… and how we make it work in the real world
In 2009, Kevin Ashton, cofounded the Auto-ID Center at the Massachuetts Institute of Technology (MIT), first coined the phrase “The Internet of Things” which referred to a vision of the future where our domestic lives would intersect with connected technology. The Internet would one day be not solely about information, but also solid, real things; with the likes of Google Glass, smart home appliances, 3D printers and Amazon-created flying drones, it seems that vision may be well on its way to reality sooner than many had expected.
This vision segues rather elegantly with our industry. The field of building management systems (BMS) is ever-expanding as people become more comfortable with the notion of interconnected services and also as technology speeds up to make integration more of a value proposition.

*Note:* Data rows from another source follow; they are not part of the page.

-- ==== Sys2Proof/Machine/Flags.lean ====
section
/-! DEFINITION. The flag computations: SREG as a view of the flags (10 R27), the ALU primitives (40 R201 to R204), the
shift primitives (41 R260, R261), the word and multiply flags (40 R212, R217, R230 to R235). A primitive takes the flags
before and answers its result with the flags after; a flag the rule does not name is kept. -/

namespace Sys2Proof.Machine

/-! ### SREG -/

/-- Flag number `b` of SREG: 0 C, 1 Z, 2 N, 3 V, 4 S, 5 H, 6 T, 7 I (10 R27). -/
def Flags.bit (f : Flags) (b : IMM3) : Bool :=
  match b.toNat with
  | 0 => f.c
  | 1 => f.z
  | 2 => f.n
  | 3 => f.v
  | 4 => f.s
  | 5 => f.h
  | 6 => f.t
  | _ => f.i

/-- Write flag number `b` and no other (41 R266, R267). -/
def Flags.setBit (f : Flags) (b : IMM3) (value : Bool) : Flags :=
  match b.toNat with
  | 0 => { f with c := value }
  | 1 => { f with z := value }
  | 2 => { f with n := value }
  | 3 => { f with v := value }
  | 4 => { f with s := value }
  | 5 => { f with h := value }
  | 6 => { f with t := value }
  | _ => { f with i := value }

/-- The packed byte I T H S V N Z C, bit 7 to bit 0 (10 R27). -/
def Flags.toByte (f : Flags) : Byte :=
  BitVec.ofBool f.i ++ BitVec.ofBool f.t ++ BitVec.ofBool f.h ++ BitVec.ofBool f.s
    ++ BitVec.ofBool f.v ++ BitVec.ofBool f.n ++ BitVec.ofBool f.z ++ BitVec.ofBool f.c

/-- The flags set from a byte written to SREG (10 R27). -/
def Flags.ofByte (b : Byte) : Flags where
  c := b.getLsbD 0
  z := b.getLsbD 1
  n := b.getLsbD 2
  v := b.getLsbD 3
  s := b.getLsbD 4
  h := b.getLsbD 5
  t := b.getLsbD 6
  i := b.getLsbD 7

/-! ### 8-bit arithmetic and logic -/

/-- `Add8(a, b, c)` (40 R201). -/
def add8 (a b : Byte) (carry : Bool) (f : Flags) : Byte × Flags :=
  let r : Byte := BitVec.ofNat 8 (a.toNat + b.toNat + carry.toNat)
  let v := (a.msb && b.msb && !r.msb) || (!a.msb && !b.msb && r.msb)
  (r, { f with
    h := decide (15 < a.toNat % 16 + b.toNat % 16 + carry.toNat)
    c := decide (256 ≤ a.toNat + b.toNat + carry.toNat)
    v := v
    n := r.msb
    z := r == 0
    s := r.msb ^^ v })

/-- `Sub8(a, b, c)` (40 R202). -/
def sub8 (a b : Byte) (borrow : Bool) (f : Flags) : Byte × Flags :=
  let r : Byte := BitVec.ofInt 8 ((a.toNat : Int) - b.toNat - borrow.toNat)
  let v := (a.msb && !b.msb && !r.msb) || (!a.msb && b.msb && r.msb)
  (r, { f with
    h := decide (a.toNat % 16 < b.toNat % 16 + borrow.toNat)
    c := decide (a.toNat < b.toNat + borrow.toNat)
    v := v
    n := r.msb
    z := r == 0
    s := r.msb ^^ v })

/-- `Sub8PZ(a, b, c)`: as `sub8`, the zero flag ANDed with the one before (40 R203). -/
def sub8pz (a b : Byte) (borrow : Bool) (f : Flags) : Byte × Flags :=
  let out := sub8 a b borrow f
  (out.1, { out.2 with z := out.1 == 0 && f.z })

/-- `Logic8(r)` (40 R204). -/
def logic8 (r : Byte) (f : Flags) : Byte × Flags :=
  (r, { f with v := false, n := r.msb, z := r == 0, s := r.msb })

/-- COM: `Logic8` of the complement, then C set (40 R223). -/
def com8 (a : Byte) (f : Flags) : Byte × Flags :=
  let out := logic8 (0xFF - a) f
  (out.1, { out.2 with c := true })

/-- INC: C and H kept (40 R225). -/
def inc8 (a : Byte) (f : Flags) : Byte × Flags :=
  let r := a + 1
  let v := r == 0x80
  (r, { f with v := v, n := r.msb, z := r == 0, s := r.msb ^^ v })

/-- DEC: C and H kept (40 R226). -/
def dec8 (a : Byte) (f : Flags) : Byte × Flags :=
  let r := a - 1
  let v := r == 0x7F
  (r, { f with v := v, n := r.msb, z := r == 0, s := r.msb ^^ v })

/-! ### Shifts -/

/-- `ShiftLeft8(v, inj)` (41 R260). -/
def shiftLeft8 (a : Byte) (inject : Bool) (f : Flags) : Byte × Flags :=
  let r : Byte := a.extractLsb' 0 7 ++ BitVec.ofBool inject
  let c := a.getLsbD 7
  let v := r.msb ^^ c
  (r, { f with c := c, h := a.getLsbD 3, n := r.msb, z := r == 0, v := v, s := r.msb ^^ v })

/-- `ShiftRight8(v, inj)`; H kept (41 R261). -/
def shiftRight8 (a : Byte) (inject : Bool) (f : Flags) : Byte × Flags :=
  let r : Byte := BitVec.ofBool inject ++ a.extractLsb' 1 7
  let c := a.getLsbD 0
  let v := r.msb ^^ c
  (r, { f with c := c, n := r.msb, z := r == 0, v := v, s := r.msb ^^ v })

/-! ### Words and products -/

/-- ADIW: the sum of a word and a constant; H kept (40 R212). -/
def addWord (a : Word16) (k : IMM6) (f : Flags) : Word16 × Flags :=
  let x : Word16 := a + k.setWidth 16
  let v := !a.msb && x.msb
  (x, { f with v := v, c := !x.msb && a.msb, n := x.msb, z := x == 0, s := x.msb ^^ v })

/-- SBIW: the difference of a word and a constant; H kept (40 R217). -/
def subWord (a : Word16) (k : IMM6) (f : Flags) : Word16 × Flags :=
  let x : Word16 := a - k.setWidth 16
  let v := a.msb && !x.msb
  (x, { f with v := v, c := x.msb && !a.msb, n := x.msb, z := x == 0, s := x.msb ^^ v })

/-- The exact product of two numbers in 16 bits (40 R230 to R235). -/
def product (a b : Int) : Word16 := BitVec.ofInt 16 (a * b)

/-- The flags of MUL, MULS, MULSU: C is bit 15 of the product, Z tests it; the rest are kept (40 R230). -/
def mulFlags (p : Word16) (f : Flags) : Word16 × Flags :=
  (p, { f with c := p.msb, z := p == 0 })

/-- The fractional forms: C is bit 15 before the shift, Z tests the shifted result (40 R233). -/
def fmulFlags (p : Word16) (f : Flags) : Word16 × Flags :=
  let x := p <<< 1
  (x, { f with c := p.msb, z := x == 0 })

end Sys2Proof.Machine
end

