-- ==== Sys2Proof/Machine/Core.lean ====
section
/-! DEFINITION. The machine behind the host's interface. -/

def Sys2Proof.core : Host.Core :=
  { State := Sys2Proof.Machine.State, Fault := Sys2Proof.Machine.Fault,
    Refusal := Sys2Proof.Machine.Refusal, step := Sys2Proof.Machine.step,
    reset := Sys2Proof.Machine.State.reset }
end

That’s when we hit something of a brick wall – if you collate data on that scale you end up with, surprise surprise, an unwieldy shed-load of data and no way to really monitor or act upon it
BMS are fundamentally used to control varying aspects of a building’s automated processes from one controlling system. For example heating, smoke control, fire alarms, comfort ventilation, security monitoring and access control can all be run through the same control mechanisms, with obvious cost savings in terms of hardware, software, installation and operational understanding/maintenance.
Monitoring systems for the likes of energy usage can make for ever more efficient buildings, especially as such monitoring increases in resolution. It’s one thing to know how much energy the building uses, but what if we knew how much over the course of a day, or which floors use most? Simple enough, and with BMS a feedback response can be initiated – why heat an unoccupied floor overnight?
The next step is monitoring interconnected individual rooms, corridors or appliances to see how they work together, over time or at a given instance, for insightful data gathering – the true Internet of buildings. But that’s when we hit something of a brick wall – if you collate data on that scale you end up with, surprise surprise, an unwieldy shed-load of data and no way to really monitor or act upon it.
In addition, we like to think of the Internet as this wonderful convenience but security is a real concern – with everything from the NSA to PlayStation proving that online data might not be as secure as we imagine it’s important to realise that as the i=Internet starts to take physical form, so security issues manifest in more tangible ways too.
That’s why I’m an advocate of intelligent buildings as far as it’s practical, and as far as they serve us human beings and not the other way around. Modern BMS is something we’re seeing specified more and more, and the right approach is to consider what technology is cost effective and what technology will really help the building owner and other stakeholders going forward.
In Songdo, South Korea, they’re building a so-called “smart city” of interconnected buildings, appliances and services, and I’m intrigued to know how that turns out. As data management gets cleverer so our business’ attitude will adapt with it, but for now we’re keeping our BMS feet firmly on the ground.